-- What is needed --
Give the data again exactly, from its opening line through the line in which "if x = 0 then refLost s else" appears.

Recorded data
/-- H code-density hits are collected and the table is replaced. -/
def opTableRefresh (i : Fin 8) (h : List Nat) (s : State) : State :=
  if !s.timeRuns || decide (h.length ≠ 512) || decide (h.sum ≠ s.tableHits) then s else
  let s := { s with tim.interp := s.tim.interp.set i { s.tim.interp[i] with hits := some h } }
  let s := s.wr .tdc R.TDC_CAL_STATUS.calibrated (Nat.lor (s.rd .tdc R.TDC_CAL_STATUS.calibrated) (2 ^ i.val))
  syncTdcRead (s.cnt .tdc R.TDC_CAL_STATUS.tables_refreshed 1)

/-! ### REF_IN (R281) -/

/-- The loop is locked to REF_IN no more: its ratio stands at the mean over the last second of lock (R281). -/
def freezeRatio (s : State) : State :=
  let c := s.tim.corrs
  let s := if c.isEmpty then s else s.wri .timebase R.TB_PHASE.freq_corr (sat 32 (rneDiv c.sum c.length))
  { s.wr .timebase R.TB_STATUS.ref_locked 0 with tim := { s.tim with lockMs := 0, corrs := [] } }

/-- Lock to REF_IN is lost: the ratio is frozen and the quality falls. -/
def refUnlock (s : State) : State :=
  let was := s.flag .timebase R.TB_STATUS.ref_locked
  let s := freezeRatio s
  if was then dropQuality 1 true s else s

/-- REF_IN is lost. -/
def refLost (s : State) : State :=
  let s := { s with tim.refGood := 0 }
  if s.flag .timebase R.TB_STATUS.ref_present
  then refUnlock ((s.wr .timebase R.TB_STATUS.ref_present 0).cnt .timebase R.TB_REF.ref_losses 1) else s

/-- Ten times the edge count a window of 65,536 XO_IN cycles should hold; 0 for no reference. -/
def State.refExpect10 (s : State) : Nat :=
  match s.rd .timebase R.TB_CFG.ref_sel with
  | 1 => 131072
  | 2 => 1310720
  | _ => 0

/-- A window of REF_IN edges ends with `count` edges. -/
def opRefWindow (count : Nat) (s : State) : State := tbAct (fun s =>
  let x := s.refExpect10
  if x = 0 then refLost s else
  let d : Int := (count : Int) * 10 - x
  let s := s.wri .timebase R.TB_REF.ref_dev (sat 16 (rneDiv (d * 1000000) x))
  if d.natAbs * 1000 ≤ x then
    let s := { s with tim.refGood := min 4 (s.tim.refGood + 1) }
    if s.tim.refGood = 4 then s.wr .timebase R.TB_STATUS.ref_present 1 else s
  else refLost s) s

/-- REF_IN shows no transition for 1 µs. -/
def opRefTimeout (s : State) : State := tbAct refLost s

/-- Growth of one millisecond in holdover, at the declared rate in force (R285), and the seconds shown. -/
def growHold (s : State) : State :=
  if s.quality ≠ 3 then s else
  let r := if s.flag .timebase R.TB_STATUS.ref_locked then s.rd .timebase R.TB_UNC.rate_ref
    else s.rd .timebase R.TB_UNC.rate_xo
  let s := { s with tim := { s.tim with growth := s.tim.growth + r, holdMs := s.tim.holdMs + 1 } }
  refreshHold (s.wr .timebase R.TB_STATUS.holdover_s (s.tim.holdMs / 1000))

/-- The setpoint moves towards a zero PPS error, at most slew_max ns per second (R282). -/
def slewSetpoint (s : State) : State :=
  if !(s.flag .timebase R.TB_STATUS.ref_locked && s.flag .timebase R.TB_STATUS.pps_valid
    && s.flag .timebase R.TB_STATUS.time_loaded && (s.trust 256).isSome) then s else
  let lim : Int := s.rd .timebase R.TB_CFG.slew_max * 65536 / 1000
  let d := max (-lim) (min lim s.tim.steer)
  { s with tim := { s.tim with setpoint := s.tim.setpoint - d, steer := s.tim.steer - d } }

-- Solution for this exercise --
/-- H code-density hits are collected and the table is replaced. -/
def opTableRefresh (i : Fin 8) (h : List Nat) (s : State) : State :=
  if !s.timeRuns || decide (h.length ≠ 512) || decide (h.sum ≠ s.tableHits) then s else
  let s := { s with tim.interp := s.tim.interp.set i { s.tim.interp[i] with hits := some h } }
  let s := s.wr .tdc R.TDC_CAL_STATUS.calibrated (Nat.lor (s.rd .tdc R.TDC_CAL_STATUS.calibrated) (2 ^ i.val))
  syncTdcRead (s.cnt .tdc R.TDC_CAL_STATUS.tables_refreshed 1)

/-! ### REF_IN (R281) -/

/-- The loop is locked to REF_IN no more: its ratio stands at the mean over the last second of lock (R281). -/
def freezeRatio (s : State) : State :=
  let c := s.tim.corrs
  let s := if c.isEmpty then s else s.wri .timebase R.TB_PHASE.freq_corr (sat 32 (rneDiv c.sum c.length))
  { s.wr .timebase R.TB_STATUS.ref_locked 0 with tim := { s.tim with lockMs := 0, corrs := [] } }

/-- Lock to REF_IN is lost: the ratio is frozen and the quality falls. -/
def refUnlock (s : State) : State :=
  let was := s.flag .timebase R.TB_STATUS.ref_locked
  let s := freezeRatio s
  if was then dropQuality 1 true s else s

/-- REF_IN is lost. -/
def refLost (s : State) : State :=
  let s := { s with tim.refGood := 0 }
  if s.flag .timebase R.TB_STATUS.ref_present
  then refUnlock ((s.wr .timebase R.TB_STATUS.ref_present 0).cnt .timebase R.TB_REF.ref_losses 1) else s

/-- Ten times the edge count a window of 65,536 XO_IN cycles should hold; 0 for no reference. -/
def State.refExpect10 (s : State) : Nat :=
  match s.rd .timebase R.TB_CFG.ref_sel with
  | 1 => 131072
  | 2 => 1310720
  | _ => 0

/-- A window of REF_IN edges ends with `count` edges. -/
def opRefWindow (count : Nat) (s : State) : State := tbAct (fun s =>
  let x := s.refExpect10
  if x = 0 then refLost s else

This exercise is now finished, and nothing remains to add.